[Supplied records]
-- ==== Sys2Proof/Safety.lean ====
section
/-! DEFINITION. What a safe state is, in the terms the claims use: the invariants of STATUS, of the window's bytes, of the
control state and the search units, of the keypair values, and of the attempt counters. -/

namespace Sys2Proof

/-- The source registers a command names: the RS1, RS2 and RS3 its format uses (30_encoding.md R57). -/
def Instr.sourceRegs : Instr → List Nat
  | .modexp _ rs1 rs2 rs3 => [rs1, rs2, rs3]
  | .gcd _ rs1 rs2 => [rs1, rs2]
  | .lcm _ rs1 rs2 => [rs1, rs2]
  | .modinv _ rs1 rs2 => [rs1, rs2]
  | .mrRound _ rs1 rs2 => [rs1, rs2]
  | .mrRoundW _ rs1 rs2 rs3 => [rs1, rs2, rs3]
  | .isPrime _ rs1 => [rs1]
  | .genPrime _ => []
  | .keygen => []
  | .rsaep _ rs1 rs2 rs3 => [rs1, rs2, rs3]

/-- The big registers a command writes at its commit (10_state.md R18). -/
def Instr.destRegs : Instr → List Nat
  | .modexp rd _ _ _ => [rd]
  | .gcd rd _ _ => [rd]
  | .lcm rd _ _ => [rd]
  | .modinv rd _ _ => [rd]
  | .mrRound rd _ _ => [rd]
  | .mrRoundW rd _ _ _ => [rd]
  | .isPrime rd _ => [rd]
  | .genPrime rd => [rd]
  | .keygen => [0, 1, 2, 3, 4, 5, 6, 7, 8]
  | .rsaep rd _ _ _ => [rd]

end Sys2Proof

namespace Sys2Proof.Machine

/-! ### Accesses -/

/-- The host's 32-bit read at an offset of the window (50_host_interface.md R110). -/
def State.readAt (s : State) (off : Nat) : BusOp := .read (s.params.base + off) 4

/-- The host's 32-bit write at an offset of the window (50_host_interface.md R110). -/
def State.writeAt (s : State) (off : Nat) (w : Word) : BusOp := .write (s.params.base + off) 4 w

/-- The offset of word j of BRi (20_memory.md R43). -/
def wordOffset (i j : Nat) : Nat := 0x1000 + 0x200 * i + 4 * j

/-! ### Runs without an unwritten read -/

/-- `t` is the successor of `s` in the spec's own sense: the step to it, where the fault UnwrittenRead is not recorded; from the
step that records it on "the run stops there with no successor state" (60_exceptions.md R116; log entry 2). A claim about a
program speaks of runs of such steps, and shows that each has one. -/
def State.Successor (s t : State) : Prop := step s = .next t ∧ t.unwrittenRead = false

/-! ### One Miller-Rabin round, in powers -/

/-- The round of 42_primality.md R77 reports ProbablyPrime, said without the loop: a^d is 1 modulo n, or one of the values
a^(d * 2^r) the loop reaches is n - 1; it reaches r ≥ 1 when d * 2^(r-1) < n - 1. -/
def RoundPasses (a d n : Nat) : Prop :=
  a ^ d % n = 1 ∨ ∃ r, (r = 0 ∨ d * 2 ^ (r - 1) < n - 1) ∧ a ^ (d * 2 ^ r) % n = n - 1

/-- The first `k` answers of a source to `draw_u(lo, hi)`, in order, and the source after them (00_scope.md R13). -/
def Source.drawList (u : UnitId) (lo hi : Nat) : Nat → Source → List Nat × Source
  | 0, src => ([], src)
  | k + 1, src =>
    let w := src.draw u lo hi
    let rest := Source.drawList u lo hi k w.2
    (w.1 :: rest.1, rest.2)

/-! ### STATUS -/

/-- The three invariants of 10_state.md R28. -/
abbrev State.StatusInv (s : State) : Prop :=
  (s.status.busy = true ↔ s.status.state ≠ .idle) ∧
  (s.status.err = true ↔ s.status.errCode ≠ .noError) ∧
  (s.status.done = true → s.status.busy = false)

/-! ### The window's bytes -/

/-- The byte belongs to a word of a big register that holds bits (20_memory.md R43). -/
abbrev State.storageByte (s : State) (a : Nat) : Prop :=
  0x1000 ≤ a ∧ a < 0x3000 ∧ (a - 0x1000) % 0x200 < s.brBytes

/-- The bytes are in canonical form, only bytes of written words that hold bits are listed, and only words that hold bits
are written (10_state.md R19, 20_memory.md R43). -/
abbrev State.MemInv (s : State) : Prop :=
  s.mem.wf ∧
  (∀ c ∈ s.mem, s.storageByte c.1 ∧ s.written ((c.1 - 0x1000) / 0x200) ((c.1 - 0x1000) % 0x200 / 4) = true) ∧
  (∀ i < 16, ∀ j < 128, s.written i j = true → j < s.params.maxWords)

/-! ### Control -/

/-- ISPRIME_u(c) returns 1 for some answers of RNGu. It holds of every prime; of a composite only where some of its
witnesses are liars (42_primality.md R84, 43_prime_generator.md R88). -/
def PassesTest (u : UnitId) (c : Nat) : Prop := ∃ src : Source, (primeTest u c src).verdict = true

/-- UNITu searches for a prime of `b` bits: what it holds while its search runs and after its report, when the value found
is a candidate of b bits that passed the unit's test (10_state.md R37, 43_prime_generator.md R87, R88). -/
abbrev UnitState.Searching (x : UnitState) (u : UnitId) (b : Nat) : Prop :=
  x.gen.active = true ∧ x.gen.b = b ∧ ¬(x.gen.found = true ∧ x.gen.fail = true) ∧
  (x.gen.found = true → candLo b ≤ x.gen.res ∧ x.gen.res ≤ candHi b ∧ PassesTest u x.gen.res)

/-- Everything hidden is discarded (10_state.md R40). -/
abbrev State.Quiet (s : State) : Prop :=
  s.latch = .empty ∧ s.unit0 = .empty ∧ s.unit1 = .empty ∧ s.seq = .empty

/-- The latched operands fit a big register (10_state.md R36). -/
abbrev State.LatchFits (s : State) : Prop :=
  s.latch.op1 < 2 ^ s.params.maxBits ∧ s.latch.op2 < 2 ^ s.params.maxBits ∧ s.latch.op3 < 2 ^ s.params.maxBits

/-- KEYGEN runs: CMD holds it, and the latched bit size is a legal one (44_keypair_fsm.md R93). -/
abbrev State.KeygenRuns (s : State) : Prop :=
  decode s.cmd = .ok .keygen ∧
  s.latch.bits % 2 = 0 ∧ Config.minKeyBits ≤ s.latch.bits ∧ s.latch.bits ≤ s.params.maxBits

/-- The command in CMD is one that runs in EXEC, and its units are as it needs them: a running search with a legal bit
length on UNIT0 for GEN_PRIME, none for any other (10_state.md R21, 43_prime_generator.md R91, R92). -/
def State.ExecRuns (s : State) : Prop :=
  match decode s.cmd with
  | .ok (.genPrime _) => s.unit0.Searching .u0 s.latch.bits ∧ 2 ≤ s.latch.bits ∧ s.latch.bits ≤ s.params.maxBits
  | .ok .keygen => False
  | .ok _ => s.unit0 = .empty
  | .error _ => False

/-- What every reachable state's control part satisfies in each value of STATUS.STATE (10_state.md R21, R36 to R38). -/
def State.ControlInv (s : State) : Prop :=
  s.StatusInv ∧ s.LatchFits ∧
  match s.status.state with
  | .idle => s.Quiet
  | .exec => s.ExecRuns ∧ s.unit1 = .empty ∧ s.seq = .empty
  | .searchingPrimes =>
    s.KeygenRuns ∧ s.unit0.Searching .u0 (s.latch.bits / 2) ∧ s.unit1.Searching .u1 (s.latch.bits / 2) ∧
    s.seq.key.p = 0 ∧ s.seq.key.q = 0 ∧ s.seq.key.n = 0 ∧ s.seq.key.lam = 0
  | .computingModulus => s.KeygenRuns ∧ s.unit0 = .empty ∧ s.unit1 = .empty
  | .validatingExponent => s.KeygenRuns ∧ s.unit0 = .empty ∧ s.unit1 = .empty
  | .computingPrivateExponent => s.KeygenRuns ∧ s.unit0 = .empty ∧ s.unit1 = .empty
  | .done => s.KeygenRuns ∧ s.unit0 = .empty ∧ s.unit1 = .empty

/-! ### The keypair values -/

/-- p and q are candidates of h = b / 2 bits, p passed UNIT0's test and q UNIT1's (44_keypair_fsm.md R94,
43_prime_generator.md R88). -/
abbrev State.PrimesLatched (s : State) : Prop :=
  candLo (s.latch.bits / 2) ≤ s.seq.key.p ∧ s.seq.key.p ≤ candHi (s.latch.bits / 2) ∧
  candLo (s.latch.bits / 2) ≤ s.seq.key.q ∧ s.seq.key.q ≤ candHi (s.latch.bits / 2) ∧
  PassesTest .u0 s.seq.key.p ∧ PassesTest .u1 s.seq.key.q

/-- n and λ are those of p and q (44_keypair_fsm.md R95). -/
abbrev KeyRegs.ModulusKnown (k : KeyRegs) : Prop := k.n = k.p * k.q ∧ k.lam = Nat.lcm (k.p - 1) (k.q - 1)

/-- The exponent is 65537 and is coprime to λ (44_keypair_fsm.md R96). -/
abbrev KeyRegs.ExponentValid (k : KeyRegs) : Prop := k.e = 65537 ∧ Nat.gcd k.e k.lam = 1

/-- The private values' equations (44_keypair_fsm.md R98, R102). -/
abbrev KeyRegs.PrivateKnown (k : KeyRegs) : Prop :=
  k.d * k.e % k.lam = 1 ∧ k.d < k.lam ∧ k.dP = k.d % (k.p - 1) ∧ k.dQ = k.d % (k.q - 1) ∧
  k.qInv * k.q % k.p = 1 ∧ k.qInv < k.p

/-- What the keypair registers hold in each KEYGEN state (44_keypair_fsm.md R94 to R100, R102). -/
def State.KeyInv (s : State) : Prop :=
  match s.status.state with
  | .idle => True
  | .exec => True
  | .searchingPrimes => True
  | .computingModulus => s.PrimesLatched
  | .validatingExponent => s.PrimesLatched ∧ s.seq.key.ModulusKnown
  | .computingPrivateExponent => s.PrimesLatched ∧ s.seq.key.ModulusKnown ∧ s.seq.key.ExponentValid
  | .done => s.PrimesLatched ∧ s.seq.key.ModulusKnown ∧ s.seq.key.ExponentValid ∧ s.seq.key.PrivateKnown

/-! ### The attempt counters -/

/-- While a command runs with a cap that is not 0, no counter is beyond its cap (70_reset_and_hazards.md R134). -/
abbrev State.CapInv (s : State) : Prop :=
  s.status.busy = true →
    (s.latch.candCap ≠ 0 → s.cntPg0.toNat ≤ s.latch.candCap ∧ s.cntPg1.toNat ≤ s.latch.candCap) ∧
    (s.latch.restartCap ≠ 0 → s.cntRestart.toNat ≤ s.latch.restartCap)

end Sys2Proof.Machine
end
[/Supplied records]
# What you should do
Every line of the material above that includes the string "command" is required.

# Answer section
/-- The source registers a command names: the RS1, RS2 and RS3 its format uses (30_encoding.md R57). -/
/-- The big registers a command writes at its commit (10_state.md R18). -/
/-- The command in CMD is one that runs in EXEC, and its units are as it needs them: a running search with a legal bit
/-- While a command runs with a cap that is not 0, no counter is beyond its cap (70_reset_and_hazards.md R134). -/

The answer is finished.